* **Saved entries**:
******

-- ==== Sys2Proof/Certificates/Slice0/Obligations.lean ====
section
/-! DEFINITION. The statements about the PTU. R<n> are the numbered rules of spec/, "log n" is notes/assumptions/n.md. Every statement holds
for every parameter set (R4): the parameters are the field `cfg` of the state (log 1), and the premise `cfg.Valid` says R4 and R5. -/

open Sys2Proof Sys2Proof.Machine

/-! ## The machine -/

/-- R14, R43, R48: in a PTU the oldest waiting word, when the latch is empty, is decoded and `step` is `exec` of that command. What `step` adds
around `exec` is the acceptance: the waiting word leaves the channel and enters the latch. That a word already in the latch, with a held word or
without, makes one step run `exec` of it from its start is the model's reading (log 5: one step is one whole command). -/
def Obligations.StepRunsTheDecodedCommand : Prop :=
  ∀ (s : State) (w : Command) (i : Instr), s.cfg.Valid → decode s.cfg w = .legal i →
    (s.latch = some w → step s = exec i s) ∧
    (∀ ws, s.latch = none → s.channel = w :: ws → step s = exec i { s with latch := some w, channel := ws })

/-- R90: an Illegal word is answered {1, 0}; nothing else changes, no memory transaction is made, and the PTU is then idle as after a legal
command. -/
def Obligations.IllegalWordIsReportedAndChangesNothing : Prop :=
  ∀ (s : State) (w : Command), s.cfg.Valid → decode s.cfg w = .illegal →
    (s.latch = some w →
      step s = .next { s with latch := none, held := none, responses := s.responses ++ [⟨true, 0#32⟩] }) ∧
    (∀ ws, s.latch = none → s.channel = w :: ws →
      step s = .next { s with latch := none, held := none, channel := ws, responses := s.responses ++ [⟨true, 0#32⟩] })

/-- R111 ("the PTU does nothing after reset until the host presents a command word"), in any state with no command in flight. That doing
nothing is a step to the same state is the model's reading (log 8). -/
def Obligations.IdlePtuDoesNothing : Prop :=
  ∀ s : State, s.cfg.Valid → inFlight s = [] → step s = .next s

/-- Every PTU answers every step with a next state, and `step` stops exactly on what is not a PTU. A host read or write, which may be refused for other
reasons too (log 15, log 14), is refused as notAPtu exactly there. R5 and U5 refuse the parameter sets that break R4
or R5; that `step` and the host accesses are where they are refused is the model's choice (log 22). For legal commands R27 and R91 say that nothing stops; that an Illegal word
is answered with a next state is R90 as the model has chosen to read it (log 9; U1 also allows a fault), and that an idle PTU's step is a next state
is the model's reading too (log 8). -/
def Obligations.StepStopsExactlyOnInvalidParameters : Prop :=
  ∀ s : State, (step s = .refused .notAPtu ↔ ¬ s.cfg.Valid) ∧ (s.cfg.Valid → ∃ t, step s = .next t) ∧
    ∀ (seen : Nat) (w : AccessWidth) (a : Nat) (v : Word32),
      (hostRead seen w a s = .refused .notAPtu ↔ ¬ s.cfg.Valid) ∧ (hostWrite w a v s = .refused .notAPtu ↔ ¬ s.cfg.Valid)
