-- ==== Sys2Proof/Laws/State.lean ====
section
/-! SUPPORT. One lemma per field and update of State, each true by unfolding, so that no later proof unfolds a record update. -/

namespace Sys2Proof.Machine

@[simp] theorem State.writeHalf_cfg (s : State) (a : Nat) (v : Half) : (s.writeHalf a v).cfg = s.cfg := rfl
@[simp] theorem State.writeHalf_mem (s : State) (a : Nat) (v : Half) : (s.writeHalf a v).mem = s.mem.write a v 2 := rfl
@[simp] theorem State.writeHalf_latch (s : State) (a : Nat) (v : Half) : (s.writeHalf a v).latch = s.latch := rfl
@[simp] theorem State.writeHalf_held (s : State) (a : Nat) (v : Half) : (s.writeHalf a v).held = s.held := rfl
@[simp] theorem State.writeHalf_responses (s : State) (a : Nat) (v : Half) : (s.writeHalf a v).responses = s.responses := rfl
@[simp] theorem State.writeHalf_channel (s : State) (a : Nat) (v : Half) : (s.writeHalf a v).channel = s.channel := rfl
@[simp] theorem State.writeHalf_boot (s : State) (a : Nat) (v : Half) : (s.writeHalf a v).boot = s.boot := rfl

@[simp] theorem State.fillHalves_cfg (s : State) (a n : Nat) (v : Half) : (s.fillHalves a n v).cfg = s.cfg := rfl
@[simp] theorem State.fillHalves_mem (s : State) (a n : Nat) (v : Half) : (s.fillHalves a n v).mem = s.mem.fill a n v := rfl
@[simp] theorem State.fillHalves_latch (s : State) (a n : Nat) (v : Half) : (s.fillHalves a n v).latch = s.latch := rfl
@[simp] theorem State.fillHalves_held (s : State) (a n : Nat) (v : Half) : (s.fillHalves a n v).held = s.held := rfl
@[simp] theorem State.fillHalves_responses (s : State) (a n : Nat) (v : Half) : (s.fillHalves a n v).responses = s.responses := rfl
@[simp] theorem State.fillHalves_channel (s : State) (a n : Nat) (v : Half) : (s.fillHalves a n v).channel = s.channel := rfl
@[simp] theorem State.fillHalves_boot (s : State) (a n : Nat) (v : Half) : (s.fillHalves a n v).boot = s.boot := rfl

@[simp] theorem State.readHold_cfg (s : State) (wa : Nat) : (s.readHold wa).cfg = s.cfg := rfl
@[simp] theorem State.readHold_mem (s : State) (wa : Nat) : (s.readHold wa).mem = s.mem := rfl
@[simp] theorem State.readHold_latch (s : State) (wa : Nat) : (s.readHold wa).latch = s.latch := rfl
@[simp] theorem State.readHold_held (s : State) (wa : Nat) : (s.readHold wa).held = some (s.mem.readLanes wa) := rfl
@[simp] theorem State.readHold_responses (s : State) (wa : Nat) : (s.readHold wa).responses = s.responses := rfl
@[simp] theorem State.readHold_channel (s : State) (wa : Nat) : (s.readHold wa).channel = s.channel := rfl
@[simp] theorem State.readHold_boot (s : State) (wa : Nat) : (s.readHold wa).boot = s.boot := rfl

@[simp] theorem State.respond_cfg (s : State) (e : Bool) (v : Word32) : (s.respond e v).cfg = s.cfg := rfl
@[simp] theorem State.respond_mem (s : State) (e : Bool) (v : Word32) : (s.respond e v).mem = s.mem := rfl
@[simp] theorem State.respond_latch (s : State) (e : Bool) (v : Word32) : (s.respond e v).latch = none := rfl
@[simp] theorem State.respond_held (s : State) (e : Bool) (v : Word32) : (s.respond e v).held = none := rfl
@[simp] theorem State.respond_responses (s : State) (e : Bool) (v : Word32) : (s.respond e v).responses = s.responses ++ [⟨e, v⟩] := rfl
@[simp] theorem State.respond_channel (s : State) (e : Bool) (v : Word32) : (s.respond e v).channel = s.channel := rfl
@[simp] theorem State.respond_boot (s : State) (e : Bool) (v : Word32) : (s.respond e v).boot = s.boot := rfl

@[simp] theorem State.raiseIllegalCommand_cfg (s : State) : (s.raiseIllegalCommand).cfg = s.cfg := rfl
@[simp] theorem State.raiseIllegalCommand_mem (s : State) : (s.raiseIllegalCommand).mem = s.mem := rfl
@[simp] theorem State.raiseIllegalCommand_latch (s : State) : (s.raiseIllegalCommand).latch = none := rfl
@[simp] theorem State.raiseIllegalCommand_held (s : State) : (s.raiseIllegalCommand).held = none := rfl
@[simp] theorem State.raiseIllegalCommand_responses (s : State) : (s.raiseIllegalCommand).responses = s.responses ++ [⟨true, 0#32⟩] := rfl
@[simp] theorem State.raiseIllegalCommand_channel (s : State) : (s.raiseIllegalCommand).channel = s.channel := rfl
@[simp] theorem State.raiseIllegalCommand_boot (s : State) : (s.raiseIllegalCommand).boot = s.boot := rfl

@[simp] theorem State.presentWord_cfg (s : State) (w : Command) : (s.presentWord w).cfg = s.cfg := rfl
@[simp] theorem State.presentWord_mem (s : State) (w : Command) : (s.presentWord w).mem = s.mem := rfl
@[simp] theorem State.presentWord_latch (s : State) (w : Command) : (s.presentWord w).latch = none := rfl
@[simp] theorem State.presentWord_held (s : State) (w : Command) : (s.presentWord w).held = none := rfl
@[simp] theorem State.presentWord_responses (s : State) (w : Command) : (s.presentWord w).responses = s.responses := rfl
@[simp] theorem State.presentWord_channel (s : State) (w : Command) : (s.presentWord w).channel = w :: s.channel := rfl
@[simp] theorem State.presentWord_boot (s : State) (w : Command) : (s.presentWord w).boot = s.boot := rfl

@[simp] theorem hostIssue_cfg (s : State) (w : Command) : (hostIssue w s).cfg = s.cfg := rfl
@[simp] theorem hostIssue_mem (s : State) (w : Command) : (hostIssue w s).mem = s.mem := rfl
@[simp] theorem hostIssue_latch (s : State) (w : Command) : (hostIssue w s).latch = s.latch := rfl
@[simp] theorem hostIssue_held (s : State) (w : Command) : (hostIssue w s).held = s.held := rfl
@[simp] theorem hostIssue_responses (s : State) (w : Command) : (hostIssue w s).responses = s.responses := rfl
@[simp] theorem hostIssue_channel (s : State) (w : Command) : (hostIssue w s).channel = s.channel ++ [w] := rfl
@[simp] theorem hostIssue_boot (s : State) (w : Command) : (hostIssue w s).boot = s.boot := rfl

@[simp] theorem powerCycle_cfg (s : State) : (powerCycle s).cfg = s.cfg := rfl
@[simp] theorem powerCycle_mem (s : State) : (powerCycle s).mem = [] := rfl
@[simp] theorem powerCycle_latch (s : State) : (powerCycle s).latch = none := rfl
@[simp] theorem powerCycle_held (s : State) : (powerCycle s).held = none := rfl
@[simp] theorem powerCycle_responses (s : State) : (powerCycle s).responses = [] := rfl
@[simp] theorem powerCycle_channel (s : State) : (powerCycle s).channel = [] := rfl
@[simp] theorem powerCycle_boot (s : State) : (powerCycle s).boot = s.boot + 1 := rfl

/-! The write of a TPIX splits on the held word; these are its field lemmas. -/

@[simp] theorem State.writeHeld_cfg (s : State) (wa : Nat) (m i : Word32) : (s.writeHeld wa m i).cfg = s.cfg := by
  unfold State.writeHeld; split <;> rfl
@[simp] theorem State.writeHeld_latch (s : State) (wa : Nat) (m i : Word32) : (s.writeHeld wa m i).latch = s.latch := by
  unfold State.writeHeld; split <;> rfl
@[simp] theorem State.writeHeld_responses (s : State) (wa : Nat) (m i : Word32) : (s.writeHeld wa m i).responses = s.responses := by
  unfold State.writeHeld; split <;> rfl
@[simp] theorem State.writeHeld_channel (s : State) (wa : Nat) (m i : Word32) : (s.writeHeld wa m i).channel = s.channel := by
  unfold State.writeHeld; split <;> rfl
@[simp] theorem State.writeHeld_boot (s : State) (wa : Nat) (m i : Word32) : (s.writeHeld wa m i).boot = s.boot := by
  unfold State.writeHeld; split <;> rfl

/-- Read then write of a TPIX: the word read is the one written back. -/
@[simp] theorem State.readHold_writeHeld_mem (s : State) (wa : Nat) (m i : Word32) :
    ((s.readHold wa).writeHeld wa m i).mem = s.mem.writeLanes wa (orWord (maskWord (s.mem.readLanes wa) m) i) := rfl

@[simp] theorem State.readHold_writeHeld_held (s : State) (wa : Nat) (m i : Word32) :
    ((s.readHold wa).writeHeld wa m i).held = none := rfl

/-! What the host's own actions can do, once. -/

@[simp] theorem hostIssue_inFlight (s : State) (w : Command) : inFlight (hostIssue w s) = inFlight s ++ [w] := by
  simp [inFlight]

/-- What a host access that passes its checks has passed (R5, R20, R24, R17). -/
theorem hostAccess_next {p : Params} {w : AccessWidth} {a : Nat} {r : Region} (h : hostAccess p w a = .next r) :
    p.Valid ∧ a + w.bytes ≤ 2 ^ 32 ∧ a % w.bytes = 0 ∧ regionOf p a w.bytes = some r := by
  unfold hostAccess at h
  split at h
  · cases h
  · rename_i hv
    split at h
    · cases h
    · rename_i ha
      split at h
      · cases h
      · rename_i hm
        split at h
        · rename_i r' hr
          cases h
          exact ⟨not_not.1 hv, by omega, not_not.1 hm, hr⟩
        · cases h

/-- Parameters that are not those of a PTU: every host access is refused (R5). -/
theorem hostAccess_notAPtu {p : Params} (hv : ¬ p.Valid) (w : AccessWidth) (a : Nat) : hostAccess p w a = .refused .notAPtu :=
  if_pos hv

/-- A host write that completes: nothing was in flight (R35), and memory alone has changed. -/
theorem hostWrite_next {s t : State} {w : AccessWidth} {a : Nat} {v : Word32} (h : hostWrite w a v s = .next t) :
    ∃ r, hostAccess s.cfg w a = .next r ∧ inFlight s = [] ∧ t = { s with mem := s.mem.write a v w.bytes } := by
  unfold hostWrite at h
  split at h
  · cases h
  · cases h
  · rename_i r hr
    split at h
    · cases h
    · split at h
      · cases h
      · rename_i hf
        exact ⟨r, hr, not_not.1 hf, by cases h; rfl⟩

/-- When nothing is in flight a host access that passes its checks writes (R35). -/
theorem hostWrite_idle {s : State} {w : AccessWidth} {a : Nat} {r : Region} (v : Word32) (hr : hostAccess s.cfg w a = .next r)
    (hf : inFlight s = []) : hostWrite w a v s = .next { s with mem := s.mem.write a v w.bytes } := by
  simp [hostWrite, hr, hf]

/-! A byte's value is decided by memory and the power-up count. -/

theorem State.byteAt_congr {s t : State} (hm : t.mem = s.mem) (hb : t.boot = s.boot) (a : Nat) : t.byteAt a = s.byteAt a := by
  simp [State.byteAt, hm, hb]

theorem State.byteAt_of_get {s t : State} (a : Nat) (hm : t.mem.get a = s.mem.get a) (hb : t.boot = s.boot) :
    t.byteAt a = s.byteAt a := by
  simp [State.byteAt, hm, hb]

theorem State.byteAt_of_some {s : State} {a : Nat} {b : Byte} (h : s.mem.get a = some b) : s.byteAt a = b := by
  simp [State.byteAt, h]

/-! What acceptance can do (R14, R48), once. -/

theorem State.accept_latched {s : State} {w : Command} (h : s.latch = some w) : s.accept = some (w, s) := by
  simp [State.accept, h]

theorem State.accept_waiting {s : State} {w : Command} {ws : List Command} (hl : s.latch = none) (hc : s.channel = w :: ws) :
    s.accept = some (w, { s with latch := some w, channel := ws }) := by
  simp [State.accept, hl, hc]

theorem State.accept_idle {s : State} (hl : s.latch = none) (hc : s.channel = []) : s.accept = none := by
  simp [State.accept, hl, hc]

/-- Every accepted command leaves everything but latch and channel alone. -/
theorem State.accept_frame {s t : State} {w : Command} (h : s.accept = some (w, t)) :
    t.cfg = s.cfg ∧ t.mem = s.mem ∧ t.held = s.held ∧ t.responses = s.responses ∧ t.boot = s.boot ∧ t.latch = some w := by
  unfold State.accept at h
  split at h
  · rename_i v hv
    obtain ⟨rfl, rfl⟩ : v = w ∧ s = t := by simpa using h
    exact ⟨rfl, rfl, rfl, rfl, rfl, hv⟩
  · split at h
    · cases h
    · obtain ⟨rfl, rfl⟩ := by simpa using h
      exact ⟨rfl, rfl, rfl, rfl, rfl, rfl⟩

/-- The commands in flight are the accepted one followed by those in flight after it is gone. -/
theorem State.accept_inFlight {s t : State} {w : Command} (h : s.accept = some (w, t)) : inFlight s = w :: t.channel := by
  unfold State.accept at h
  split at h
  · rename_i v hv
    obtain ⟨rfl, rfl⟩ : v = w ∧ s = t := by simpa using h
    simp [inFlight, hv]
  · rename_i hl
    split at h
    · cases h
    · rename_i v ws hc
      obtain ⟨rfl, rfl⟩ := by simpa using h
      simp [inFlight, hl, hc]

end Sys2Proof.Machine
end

******

What you give back should be only the lines of the records above, starting at the line with "def Obligations.StepStopsExactlyOnInvalidParameters : Prop" and ending at the line with "namespace Sys2Proof.Machine", restated word for word.

* **Exercise solution**:
def Obligations.StepStopsExactlyOnInvalidParameters : Prop :=
  ∀ s : State, (step s = .refused .notAPtu ↔ ¬ s.cfg.Valid) ∧ (s.cfg.Valid → ∃ t, step s = .next t) ∧
    ∀ (seen : Nat) (w : AccessWidth) (a : Nat) (v : Word32),
      (hostRead seen w a s = .refused .notAPtu ↔ ¬ s.cfg.Valid) ∧ (hostWrite w a v s = .refused .notAPtu ↔ ¬ s.cfg.Valid)
-- ==== Sys2Proof/Laws/State.lean ====
section
/-! SUPPORT. One lemma per field and update of State, each true by unfolding, so that no later proof unfolds a record update. -/

namespace Sys2Proof.Machine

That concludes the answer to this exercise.